* **WHAT YOU NEED TO DO**:
The line containing "answers for c on" marks the end: restate word for word every line from the first line of the entries below through that one.
(INFORMATION SUPPLIED begins)
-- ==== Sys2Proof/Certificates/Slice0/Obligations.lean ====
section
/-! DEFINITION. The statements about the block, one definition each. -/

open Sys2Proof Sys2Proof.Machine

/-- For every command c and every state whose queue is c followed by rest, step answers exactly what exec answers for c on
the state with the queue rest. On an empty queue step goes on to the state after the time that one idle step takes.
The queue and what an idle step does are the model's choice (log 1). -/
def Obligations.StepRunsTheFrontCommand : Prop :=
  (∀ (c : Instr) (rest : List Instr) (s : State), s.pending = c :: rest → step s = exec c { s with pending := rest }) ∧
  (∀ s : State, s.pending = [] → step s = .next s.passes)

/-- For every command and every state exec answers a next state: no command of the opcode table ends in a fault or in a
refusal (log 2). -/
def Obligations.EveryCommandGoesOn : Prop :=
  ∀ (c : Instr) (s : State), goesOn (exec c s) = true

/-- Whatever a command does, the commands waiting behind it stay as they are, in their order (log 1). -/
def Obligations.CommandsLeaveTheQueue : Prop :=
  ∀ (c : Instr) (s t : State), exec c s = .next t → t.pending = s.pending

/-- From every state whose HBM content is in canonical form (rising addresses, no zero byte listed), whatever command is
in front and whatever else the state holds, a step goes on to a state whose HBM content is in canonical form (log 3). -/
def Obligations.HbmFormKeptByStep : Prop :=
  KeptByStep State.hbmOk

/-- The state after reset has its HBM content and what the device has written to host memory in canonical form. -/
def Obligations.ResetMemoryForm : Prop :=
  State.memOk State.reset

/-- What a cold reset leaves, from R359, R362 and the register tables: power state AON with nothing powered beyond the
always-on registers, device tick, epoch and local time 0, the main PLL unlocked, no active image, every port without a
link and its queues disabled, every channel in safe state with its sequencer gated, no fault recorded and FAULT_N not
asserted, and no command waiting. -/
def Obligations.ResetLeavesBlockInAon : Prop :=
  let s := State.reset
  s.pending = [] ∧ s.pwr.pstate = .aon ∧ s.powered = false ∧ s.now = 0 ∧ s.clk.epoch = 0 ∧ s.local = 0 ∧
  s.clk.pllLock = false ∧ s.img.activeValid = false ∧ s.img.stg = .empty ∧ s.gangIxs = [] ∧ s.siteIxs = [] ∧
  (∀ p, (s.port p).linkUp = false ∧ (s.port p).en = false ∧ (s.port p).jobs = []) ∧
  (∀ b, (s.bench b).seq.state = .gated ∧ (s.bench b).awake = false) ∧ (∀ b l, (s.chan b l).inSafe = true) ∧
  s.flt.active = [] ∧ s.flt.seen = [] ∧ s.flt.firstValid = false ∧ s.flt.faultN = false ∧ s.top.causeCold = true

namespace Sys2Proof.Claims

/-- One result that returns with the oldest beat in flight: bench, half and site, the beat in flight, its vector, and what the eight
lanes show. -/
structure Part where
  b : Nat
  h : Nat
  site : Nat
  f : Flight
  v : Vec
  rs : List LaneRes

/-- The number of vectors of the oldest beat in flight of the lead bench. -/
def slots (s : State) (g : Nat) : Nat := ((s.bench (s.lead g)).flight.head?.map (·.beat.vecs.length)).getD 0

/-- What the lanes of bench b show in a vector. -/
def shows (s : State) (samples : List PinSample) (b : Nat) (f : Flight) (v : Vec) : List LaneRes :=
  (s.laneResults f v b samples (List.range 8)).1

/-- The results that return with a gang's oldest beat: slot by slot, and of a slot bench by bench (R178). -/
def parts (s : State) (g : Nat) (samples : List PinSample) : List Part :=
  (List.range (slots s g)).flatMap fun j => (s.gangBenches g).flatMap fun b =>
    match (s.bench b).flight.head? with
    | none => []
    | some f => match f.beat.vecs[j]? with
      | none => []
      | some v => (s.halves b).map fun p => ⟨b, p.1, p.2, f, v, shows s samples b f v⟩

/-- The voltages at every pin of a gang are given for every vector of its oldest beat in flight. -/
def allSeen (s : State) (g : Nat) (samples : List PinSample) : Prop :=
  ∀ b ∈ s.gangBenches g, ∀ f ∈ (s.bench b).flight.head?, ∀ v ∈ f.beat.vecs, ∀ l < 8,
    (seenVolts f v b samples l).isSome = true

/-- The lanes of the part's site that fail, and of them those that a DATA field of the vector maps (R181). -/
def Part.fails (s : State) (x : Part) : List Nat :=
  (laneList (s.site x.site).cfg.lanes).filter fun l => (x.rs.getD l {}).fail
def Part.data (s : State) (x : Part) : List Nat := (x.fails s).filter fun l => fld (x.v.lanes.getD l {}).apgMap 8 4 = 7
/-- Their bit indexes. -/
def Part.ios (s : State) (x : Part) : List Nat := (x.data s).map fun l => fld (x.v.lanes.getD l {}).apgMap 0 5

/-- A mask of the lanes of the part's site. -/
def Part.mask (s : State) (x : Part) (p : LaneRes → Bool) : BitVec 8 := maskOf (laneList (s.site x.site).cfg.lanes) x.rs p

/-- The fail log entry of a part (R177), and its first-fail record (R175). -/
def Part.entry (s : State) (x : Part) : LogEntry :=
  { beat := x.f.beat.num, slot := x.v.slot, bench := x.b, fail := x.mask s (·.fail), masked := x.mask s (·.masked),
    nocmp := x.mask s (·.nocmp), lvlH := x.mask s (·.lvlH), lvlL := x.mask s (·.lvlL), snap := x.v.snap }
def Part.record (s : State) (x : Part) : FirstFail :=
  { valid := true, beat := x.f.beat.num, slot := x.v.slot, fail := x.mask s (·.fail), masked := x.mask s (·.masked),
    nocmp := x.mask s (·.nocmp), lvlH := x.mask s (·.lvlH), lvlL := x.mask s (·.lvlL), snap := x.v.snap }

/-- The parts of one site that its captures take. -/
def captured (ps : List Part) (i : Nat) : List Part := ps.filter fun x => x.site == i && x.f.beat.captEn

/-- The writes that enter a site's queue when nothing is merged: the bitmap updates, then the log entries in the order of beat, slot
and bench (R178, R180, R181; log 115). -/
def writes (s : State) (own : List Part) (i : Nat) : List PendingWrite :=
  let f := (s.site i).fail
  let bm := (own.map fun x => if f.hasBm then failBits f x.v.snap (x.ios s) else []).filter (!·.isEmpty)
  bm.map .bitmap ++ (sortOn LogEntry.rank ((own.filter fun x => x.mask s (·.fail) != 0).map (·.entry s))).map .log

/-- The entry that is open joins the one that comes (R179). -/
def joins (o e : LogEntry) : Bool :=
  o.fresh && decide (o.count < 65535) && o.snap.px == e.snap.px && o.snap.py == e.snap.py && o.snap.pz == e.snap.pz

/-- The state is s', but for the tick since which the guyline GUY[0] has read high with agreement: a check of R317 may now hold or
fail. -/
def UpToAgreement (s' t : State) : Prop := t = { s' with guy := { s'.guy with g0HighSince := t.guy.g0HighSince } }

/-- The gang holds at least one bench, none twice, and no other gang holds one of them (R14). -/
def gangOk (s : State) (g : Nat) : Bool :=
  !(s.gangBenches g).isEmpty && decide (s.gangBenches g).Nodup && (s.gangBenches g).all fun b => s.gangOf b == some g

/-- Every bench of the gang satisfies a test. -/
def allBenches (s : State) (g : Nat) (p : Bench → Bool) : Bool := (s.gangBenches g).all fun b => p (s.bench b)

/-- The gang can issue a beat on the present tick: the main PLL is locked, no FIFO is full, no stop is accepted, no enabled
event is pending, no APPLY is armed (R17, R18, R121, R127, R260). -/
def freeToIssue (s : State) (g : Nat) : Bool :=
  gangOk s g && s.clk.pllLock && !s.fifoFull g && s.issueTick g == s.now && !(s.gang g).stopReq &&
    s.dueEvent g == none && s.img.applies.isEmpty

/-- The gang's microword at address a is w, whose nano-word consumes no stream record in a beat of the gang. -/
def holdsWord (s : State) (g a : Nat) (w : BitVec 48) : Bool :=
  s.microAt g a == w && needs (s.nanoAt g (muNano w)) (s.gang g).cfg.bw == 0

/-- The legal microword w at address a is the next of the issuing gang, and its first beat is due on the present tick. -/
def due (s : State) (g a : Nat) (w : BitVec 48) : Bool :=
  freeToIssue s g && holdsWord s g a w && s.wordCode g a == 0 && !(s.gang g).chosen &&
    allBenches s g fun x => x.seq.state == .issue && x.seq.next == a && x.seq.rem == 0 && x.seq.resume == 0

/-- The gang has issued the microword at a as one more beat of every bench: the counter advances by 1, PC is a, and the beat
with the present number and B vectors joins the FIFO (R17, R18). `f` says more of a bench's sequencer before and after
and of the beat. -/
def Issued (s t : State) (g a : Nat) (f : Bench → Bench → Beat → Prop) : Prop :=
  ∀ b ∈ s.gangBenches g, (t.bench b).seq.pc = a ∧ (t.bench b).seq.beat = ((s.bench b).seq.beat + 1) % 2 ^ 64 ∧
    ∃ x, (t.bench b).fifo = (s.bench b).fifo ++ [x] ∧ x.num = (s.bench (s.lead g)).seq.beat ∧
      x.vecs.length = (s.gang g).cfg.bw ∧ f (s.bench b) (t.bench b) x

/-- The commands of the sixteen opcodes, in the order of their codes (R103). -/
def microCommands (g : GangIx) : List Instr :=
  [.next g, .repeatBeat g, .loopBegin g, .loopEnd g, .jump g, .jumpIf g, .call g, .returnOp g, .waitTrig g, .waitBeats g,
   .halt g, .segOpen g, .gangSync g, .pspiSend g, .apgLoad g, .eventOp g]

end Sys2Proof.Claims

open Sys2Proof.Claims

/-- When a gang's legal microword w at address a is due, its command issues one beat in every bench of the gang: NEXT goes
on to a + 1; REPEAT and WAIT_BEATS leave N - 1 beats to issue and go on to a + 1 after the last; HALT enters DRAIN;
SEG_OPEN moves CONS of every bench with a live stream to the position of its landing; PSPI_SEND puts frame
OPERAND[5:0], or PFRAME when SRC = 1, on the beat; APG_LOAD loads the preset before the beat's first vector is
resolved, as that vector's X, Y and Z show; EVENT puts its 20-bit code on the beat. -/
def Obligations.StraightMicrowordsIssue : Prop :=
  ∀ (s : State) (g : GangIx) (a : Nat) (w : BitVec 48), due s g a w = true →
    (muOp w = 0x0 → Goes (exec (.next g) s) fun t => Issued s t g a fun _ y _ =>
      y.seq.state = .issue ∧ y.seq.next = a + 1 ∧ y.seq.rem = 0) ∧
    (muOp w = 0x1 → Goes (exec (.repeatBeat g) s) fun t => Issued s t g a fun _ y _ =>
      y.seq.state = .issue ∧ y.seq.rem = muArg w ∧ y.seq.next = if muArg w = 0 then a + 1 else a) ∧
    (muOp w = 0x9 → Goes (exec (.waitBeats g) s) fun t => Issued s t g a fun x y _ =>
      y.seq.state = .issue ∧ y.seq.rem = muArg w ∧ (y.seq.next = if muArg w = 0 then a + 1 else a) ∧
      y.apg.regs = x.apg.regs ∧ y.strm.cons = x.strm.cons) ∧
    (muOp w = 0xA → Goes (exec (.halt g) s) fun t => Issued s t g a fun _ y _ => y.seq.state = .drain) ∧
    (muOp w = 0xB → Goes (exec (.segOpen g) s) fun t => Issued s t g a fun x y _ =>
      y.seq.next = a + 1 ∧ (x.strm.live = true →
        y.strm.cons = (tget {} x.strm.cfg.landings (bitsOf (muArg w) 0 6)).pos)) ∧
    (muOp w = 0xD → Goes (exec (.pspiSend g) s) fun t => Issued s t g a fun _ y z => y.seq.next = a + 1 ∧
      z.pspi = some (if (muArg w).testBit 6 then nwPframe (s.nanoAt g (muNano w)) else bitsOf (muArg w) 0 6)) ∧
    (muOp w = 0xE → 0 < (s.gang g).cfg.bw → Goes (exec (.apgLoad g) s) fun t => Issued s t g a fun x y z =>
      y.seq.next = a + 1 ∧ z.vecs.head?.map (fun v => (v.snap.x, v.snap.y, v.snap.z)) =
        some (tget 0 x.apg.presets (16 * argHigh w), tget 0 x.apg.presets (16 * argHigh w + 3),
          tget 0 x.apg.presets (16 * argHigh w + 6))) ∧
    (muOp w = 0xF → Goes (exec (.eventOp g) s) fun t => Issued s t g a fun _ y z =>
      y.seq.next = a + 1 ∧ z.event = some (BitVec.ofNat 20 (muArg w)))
(INFORMATION SUPPLIED ends)
* **OUTPUT BELOW**:
-- ==== Sys2Proof/Certificates/Slice0/Obligations.lean ====
section
/-! DEFINITION. The statements about the block, one definition each. -/

open Sys2Proof Sys2Proof.Machine

/-- For every command c and every state whose queue is c followed by rest, step answers exactly what exec answers for c on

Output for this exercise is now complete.